ISLAMABAD: Switzerland has agreed to revise the terms of a 2005 treaty, which will allow both countries to shore up information-sharing mechanisms that will help detect tax evaders who have stashed their assets in Swiss banks.
In policy statements before both houses of parliament on Wednesday, Finance Minister Ishaq Dar revealed that the Swiss government had agreed to revisit its bilateral convention on the avoidance of double taxation and had invited Pakistan to sign a fresh accord.
“We have received a letter from Swiss authorities dated March 2, proposing four dates — March 21, May 5, May 23 and 24 — for signing the convention,” Mr Dar said.
Both sides have already initialled the revised draft of the convention for the avoidance of double taxation with respect to income tax.
Pakistan has already ratified the revised convention. Now, Swiss parliament will ratify the amendments to the bilateral convention between the two countries before it is signed.
Mr Dar told the National Assembly that the government would opt to sign the treaty at the earliest possible date, because the finance division will be busy preparing the budget for the next financial year in May.
Dar informs parliament of Switzerland’s invitation to revise double taxation treaty
Both sides initiated talks on the revised convention in 2014, following unconfirmed reports that Pakistani nationals had over $200 billion stashed in Swiss banks.
Pakistan and Switzerland signed a double taxation treaty in 2005, which was enforced in 2008. This treaty was based on the UN model, where it is not binding on member states to share information about investments, banks deposits, etc.
Pakistan has signed agreements for avoidance of double taxation with almost 63 countries on the same model.
Mr Dar told the National Assembly that the wording of the previous treaty with respect to the provision of exchange of information was “quite weak”.
“Then, in 2010, the Organisation for Economic Cooperation and Development (OECD) — of which Switzerland is a member — adopted a minimum standard on the exchange of information,” he said.
Mr Dar contended that the PML-N government had convinced Swiss authorities to revisit the earlier treaty on the basis of the standards set by the OECD.
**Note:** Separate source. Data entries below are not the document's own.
namespace Sys2Proof.Machine

/-! ### Settings (R251 to R253, R255) -/

/-- H.264 (codec 0) or H.265. -/
def Dev.encH264 (d : Dev) (c : Nat) : Bool := d.rn O.encodeCodec c == 0

/-- The rows of an output (R252). -/
def encRows (h264 : Bool) (height : Nat) : Nat := cdiv height (if h264 then 32 else 64)

/-- The coding units of a row. -/
def encUnits (h264 : Bool) (width : Nat) : Nat := if h264 then 2 * cdiv width 16 else cdiv width 64

/-- The least frame cap F_min (R255). -/
def encFloor (h264 : Bool) (width height : Nat) : Nat := 1024 + encRows h264 height * (17 + encUnits h264 width)

/-- The size of a packed rectangle (R55), or of the whole input when it is 0. -/
def cropSize (crop w h : Nat) : Nat × Nat := if crop = 0 then (w, h) else (crop / 65536 % 65536, crop % 65536)

/-- The size of the input of context c. -/
def Dev.encInputSize (d : Dev) (c : Nat) : Nat × Nat :=
  let s := d.rn O.encodeSource c
  if d.rn O.encodeSourceMode c = 1 then (d.headW s, d.headH s) else (d.rn O.streamMaxWidth s, d.rn O.streamMaxHeight s)

/-- Samples per frame as a load in kpx/s at a group's rate over a divisor (R253). -/
def Dev.rateLoad (d : Dev) (samples g div : Nat) : Nat :=
  cdiv (samples * d.rn O.gridRateNum g) (d.rn O.gridRateDen g * max 1 div * 1000)

/-- The load of a context. -/
def Dev.encLoad (d : Dev) (c : Nat) : Nat :=
  d.rateLoad (d.rn O.encodeOutWidth c * d.rn O.encodeOutHeight c) (d.rn O.encodeGroup c) (d.rn O.encodeDivisor c)

/-- Its input load. -/
def Dev.encInLoad (d : Dev) (c : Nat) : Nat :=
  let sz := d.encInputSize c
  let k := cropSize (d.rn O.encodeCrop c) sz.1 sz.2
  d.rateLoad (k.1 * k.2) (d.rn O.encodeGroup c) (d.rn O.encodeDivisor c)

/-- Placing encode contexts (R253, R264). -/
def Dev.encPlacer (d : Dev) : Placer :=
  { engines := d.activeEnc
    fits := fun l => sumL (l.map d.encLoad) ≤ 500000 && sumL (l.map d.encInLoad) ≤ 2000000
    load := fun l => sumL (l.map d.encLoad)
    prio := fun c => d.rn O.encodePriority c }

/-- The present assignment of encode contexts. -/
def Dev.encAsg (d : Dev) : List (Nat × Nat) :=
  (List.range 32).filterMap fun c =>
    let x := d.ec c
    if x.state == .off || x.state == .shed || x.engine = 0xFF then none else some (c, x.engine)

/-- Whether an engine codes a frame of context c now. -/
def Dev.encoding (d : Dev) (c : Nat) : Bool := d.encEngines.any fun p => match p.2.busy with
  | some b => b.1 == c
  | none => false

/-! ### States (Table 9-5) -/

/-- Codes of encode[c].state. -/
def EncState.code : EncState → Nat
  | .off => 0 | .waiting => 1 | .running => 2 | .shed => 3

/-- A change of state raises ENC_CONTEXT_STATE. -/
def Dev.setEncState (d : Dev) (c : Nat) (st : EncState) : Dev :=
  let old := (d.ec c).state
  if old == st then d else (d.modEc c fun x => { x with state := st }).raise Code.encContextState c old.code st.code

/-- Give an encode context an engine. -/
def Dev.setEncEngine (d : Dev) (c e : Nat) : Dev := d.modEc c fun x => { x with engine := e }

/-- Whether a context's source can be read (R246). -/
def Dev.encSourceOk (d : Dev) (c : Nat) : Bool :=
  let s := d.rn O.encodeSource c
  if d.rn O.encodeSourceMode c = 1 then d.rn O.headWriteback s != 0 && d.headOn s else (d.cx s).state != .unbound

/-- WAITING with ENC_SOURCE_INVALID, or running, as the source stands (R246). -/
def Dev.encSourceState (d : Dev) (c : Nat) : Dev :=
  let st := (d.ec c).state
  if st == .off || st == .shed then d
  else if d.encSourceOk c then (d.modEc c fun x => { x with noted := false }).setEncState c .running
  else
    let d := d.setEncState c .waiting
    if (d.ec c).noted then d else (d.modEc c fun x => { x with noted := true }).raise Code.encSourceInvalid c

/-! ### Relay sending (R260, R262) -/

/-- Whether the unit posts relay packets and relay RTCP (R262). -/
def Dev.relays (d : Dev) : Bool := d.holdsLead

/-- The ring of a context's packets. -/
def Dev.relayRing (d : Dev) (c : Nat) : Nat := 16 * d.rn O.encodePort c + 12 + c % 4

/-- Send an RTCP packet of context c by service firmware. -/
def Dev.relayRtcp (d : Dev) (c : Nat) (b : Bytes) : Dev :=
  if d.relays then d.sendUdp (16 * d.rn O.encodePort c + 10) (d.rb O.encodeDstAddr c) (d.rn O.encodeDstPort c + 1) b else d

/-- RTCP BYE with reason "shed" (R264). -/
def byePacket (ssrc : Nat) : Bytes := [0x81, 0xCB] ++ be 2 3 ++ be 4 ssrc ++ [4] ++ ascii "shed" ++ zeros 3

/-- A context is shed (R264, R419). -/
def Dev.encShedNow (d : Dev) (c : Nat) : Dev :=
  let d := (d.relayRtcp c (byePacket ((d.ec c).ssrc.getD 0))).modEc c fun x => { x with engine := 0xFF, pend := none, shedAtEnd := false }
  ((d.setEncState c .shed).raise Code.encContextShed c).logShed false 5 c Code.encContextShed (d.rn O.encodePriority c)

/-- The same at the end of its frame in coding. -/
def Dev.encShed (d : Dev) (c : Nat) : Dev :=
  if d.encoding c then d.modEc c fun x => { x with shedAtEnd := true } else d.encShedNow c

/-- Reassign encode contexts under R264 and R419. -/
def Dev.encReassign (d : Dev) (cs : List Nat) : Dev :=
  let p := d.encPlacer
  let asg := d.encAsg.filter fun q => !cs.contains q.1
  let r := (p.order cs).foldl p.place (asg, [])
  let d := r.1.foldl (fun (d : Dev) q => if (d.ec q.1).engine = q.2 then d else d.setEncEngine q.1 q.2) d
  r.2.foldl (fun (d : Dev) c => d.encShed c) d

/-- A context restart (R263): references, long-term reference and pending input go; SSRC and RTP sequence stay. A frame
in coding is discarded (DEDUCED, log 34). -/
def Dev.encRestart (d : Dev) (c : Nat) : Dev :=
  let busy := d.encoding c
  d.modEc c fun x => { x with
    pend := none, last := none, rows := [], frame := 0, firstHeld := 0, gdr := none, wantRefresh := false, restart := true
    ltr := none, ltrOnly := false, discard := busy }

/-! ### Inputs (R247 to R249) -/

/-- The input cut-off of context c at or before an instant. -/
def Dev.encCutNow (d : Dev) (c : Nat) : Nat :=
  let g := d.rn O.encodeGroup c; let n := max 1 (d.rn O.encodeDivisor c)
  (d.gridAt g (d.gridK g d.now / (n : Int) * (n : Int))).toNat

/-- The input a context selects at a cut-off. -/
def Dev.encSelect (d : Dev) (c cut : Nat) : Option EncInput :=
  let s := d.rn O.encodeSource c
  if d.rn O.encodeSourceMode c = 1 then
    (d.newestWb s (six cut)).map fun b => .frame s b.id b.carried (leAt b.header 8 4) (leAt b.header 1 1)
  else (newest (d.eligible s false (six cut))).map fun p => .pic s p.1 p.2

/-- The input a context codes now, else the one it coded last. -/
def Dev.encLast (d : Dev) (c : Nat) : Option EncInput :=
  match d.encEngines.find? fun p => p.2.busy.any fun b => b.1 == c with
  | some p => if (d.ec c).discard then (d.ec c).last else p.2.busy.map fun b => b.2.1.input
  | none => (d.ec c).last

/-- The pending input after a cut-off: a newer input replaces one not started (R248); no newer one repeats the last
(R249). -/
def Dev.encTakeInput (d : Dev) (c cut : Nat) : Dev :=
  let x := d.ec c
  let sel := d.encSelect c cut
  let last := d.encLast c
  let fresh : Option EncInput := if sel == last then none else sel
  match x.pend, fresh with
  | some p, some i =>
    if p.input == i && !p.rep then d
    else
      let d := (d.bump O.encodeInputsSkipped c).raiseOnce sec c Code.encInputSkipped c
      d.modEc c fun y => { y with pend := some ⟨i, cut, false⟩ }
  | some _, none => d
  | none, some i => d.modEc c fun y => { y with pend := some ⟨i, cut, false⟩ }
  | none, none => match last with
    | some i => d.modEc c fun y => { y with pend := some ⟨i, cut, true⟩ }
    | none => d

/-- The order of R254 among the contexts of an engine with a pending input. -/
def Dev.encChoose (d : Dev) (e : Nat) : Option (Nat × EncPend) :=
  let ps := (List.range 32).filterMap fun c =>
    let x := d.ec c
    if x.engine = e && x.state == .running then x.pend.map fun p => (c, p) else none
  let key (p : Nat × EncPend) : List Nat := [d.encCutOff p.1 p.2.cutoff, d.rn O.encodePriority p.1, p.1]
  (sortBy (fun a b => key a ≤ key b) ps).head?

/-- An idle engine starts the frame R254 chooses. -/
def Dev.startEncode (d : Dev) (e : Nat) : Dev :=
  if (d.ee e).state != .active || (d.ee e).busy.isSome then d
  else match d.encChoose e with
    | some (c, p) => (d.modEe e fun x => { x with busy := some (c, p, 0), since := d.now }).modEc c fun x => { x with pend := none }
    | none => d

/-- Every idle encode engine looks for work. -/
def Dev.kickEncode (d : Dev) : Dev := d.activeEnc.foldl (fun (d : Dev) e => d.startEncode e) d

/-- ENCODE_INPUT_CUT_OFF (R246 to R249). -/
def execEncodeInputCutOff (t : Nat) (c : Fin 32) (s : State) : Host.Outcome State Fault Refusal :=
  s.run t fun d => d.when d.alive fun d =>
    let d := d.encSourceState c
    if (d.ec c).state == .running then (d.encTakeInput c (d.encCutNow c)).kickEncode else d

/-! ### Rate control (R255, R256) -/

/-- The figures of a frame in units of 1/unit byte: drain per frame, buffer, cap, level, floor. -/
structure RateFig where
  unit : Nat
  drain : Nat
  buffer : Nat
  cap : Nat
  level : Nat
  floor : Nat
deriving DecidableEq, Repr

/-- The figures of context c's next frame, exact. -/
def Dev.rateFig (d : Dev) (c : Nat) : RateFig :=
  let g := d.rn O.encodeGroup c
  let x := d.ec c
  let num := max 1 (d.rn O.gridRateNum g)
  let u := 256 * Nat.lcm x.levelDen (8 * num)
  let drain := 1000 * d.rn O.encodeBitrate c * d.rn O.encodeDivisor c * d.rn O.gridRateDen g * (u / (8 * num))
  let floor := encFloor (d.encH264 c) (d.rn O.encodeOutWidth c) (d.rn O.encodeOutHeight c) * u
  let cap := d.rn O.encodeFrameCap c
  { unit := u, drain := drain, buffer := d.rn O.encodeBitrate c * d.rn O.encodeBufferMs c * (u / 8)
    cap := max floor (if cap = 0 then 3 * drain else cap * u), level := x.level * (u / x.levelDen), floor := floor }

/-- The bytes of the frames of context c sent in the last second. -/
def Dev.encSentRecent (d : Dev) (c : Nat) : Nat := sumL (((d.ec c).sent.filter fun p => d.now < p.1 + sec).map (·.2))

/-- The frame budget Cf and target T, in the units of the figures. -/
def Dev.frameBudget (d : Dev) (c : Nat) (f : RateFig) (estQuality : Nat) : Nat × Nat :=
  if d.rn O.encodeRcMode c = 0 then
    let t := clampI (f.drain / 4 : Nat) f.cap ((f.drain : Int) - ((f.level : Int) - f.buffer / 2) / 8)
    (max (min f.cap (f.buffer - f.level)) f.floor, t.toNat)
  else
    let w := 125 * d.rn O.encodeBitrate c - d.encSentRecent c
    let cf := max (min f.cap (w * f.unit)) f.floor
    (cf, min (estQuality * f.unit) cf)

/-- round(6 log2(a / b)) for a, b above 0: the n with 2^(2n−1) b^12 ≤ a^12 < 2^(2n+1) b^12, within ±96. -/
def sixLog2 (a b : Nat) : Int :=
  let le (n : Int) : Bool :=
    if 1 ≤ n then 2 ^ (2 * n - 1).toNat * b ^ 12 ≤ a ^ 12 else b ^ 12 ≤ a ^ 12 * 2 ^ (1 - 2 * n).toNat
  ((((List.range 193).filter fun (i : Nat) => le ((i : Int) - 96)).length : Nat) : Int) - 97

/-- qp_f (R256); of an estimate or a target of 0 the logarithm is not stated and free (DESIGN CHOICE, log 9). -/
def Dev.frameQp (d : Dev) (c est t unit : Nat) : Int :=
  let prev := (d.ec c).qpPrev
  let step : Int := if est = 0 || t = 0 then (Config.unstated 256 [c, est, t]).toInt else sixLog2 (est * unit) t
  clampI (d.rn O.encodeQpMin c) (d.rn O.encodeQpMax c) (prev + step)

/-- How a row of a frame was coded. -/
inductive RowKind where
  | coded | held | flat
deriving DecidableEq, Repr

/-- The rows of a frame in priority order (R256): bytes spent, what became of each, whether coding has stopped. -/
def codeRows (cf u : Nat) (band : Nat → Bool) (rows : List CodedRow) :
    List Nat → Nat → Bool → List (Nat × RowKind) → Nat × List (Nat × RowKind)
  | [], spent, _, out => (spent, out)
  | r :: rest, spent, stop, out =>
    let row := rows.getD r ⟨[], [], []⟩
    let size (b : Bytes) : Nat := b.length + 4
    if stop && !band r then codeRows cf u band rows rest (spent + size row.skip) stop (out ++ [(r, .held)])
    else if cf < spent + size row.coded + rest.length * (16 + u) then
      if band r then codeRows cf u band rows rest (spent + size row.flat) true (out ++ [(r, .flat)])
      else codeRows cf u band rows rest (spent + size row.skip) true (out ++ [(r, .held)])
    else codeRows cf u band rows rest (spent + size row.coded) stop (out ++ [(r, .coded)])

/-- The code of a row after a frame (Table 9-2). -/
def rowCode (k : RowKind) (prev : Nat) : Nat :=
  match k with
  | .coded => 0
  | .flat => 255
  | .held => if prev = 255 then 255 else min 254 (prev + 1)

/-! ### Refresh (R257, R258) -/

/-- What a frame is: an IDR picture, frame i of n of a gradual cycle, or neither. -/
inductive Refresh where
  | idr
  | cycle (i n : Nat)
  | none
deriving DecidableEq, Repr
It is not just Switzerland, but several other countries such as Malaysia, UAE and UK have also showed no eagerness to share information with Pakistan about the wealth stashed there.
To move forward on a bilateral basis, the government has now negotiated the incorporation of the latest OECD model, which empowers signatory nations to seek information regarding specific persons for specific reasons.
The government has negotiated and included Article 26 of the OECD model in the convention on avoidance of double taxation with Switzerland. This will now provide a mechanism to inquire about Pakistani specific citizens’ funds in Swiss accounts.
But even this law does not allow demands for general information from Switzerland.
Article 26 of the OECD model could help access bank accounts of citizens and their assets, but the information received or exchanged will be treated as secret and can only be disclosed to persons or authorities including courts and administrative bodies like tax department for assessment purposes.
There are also provisions in the article that empower a contracting state to decline information solely on the plea that it has no domestic interest in such information.
But sharing of information will not be declined if the information is held by a bank, financial institution, nominee or a person acting in an agency etc because it relates to ownership interests of a person.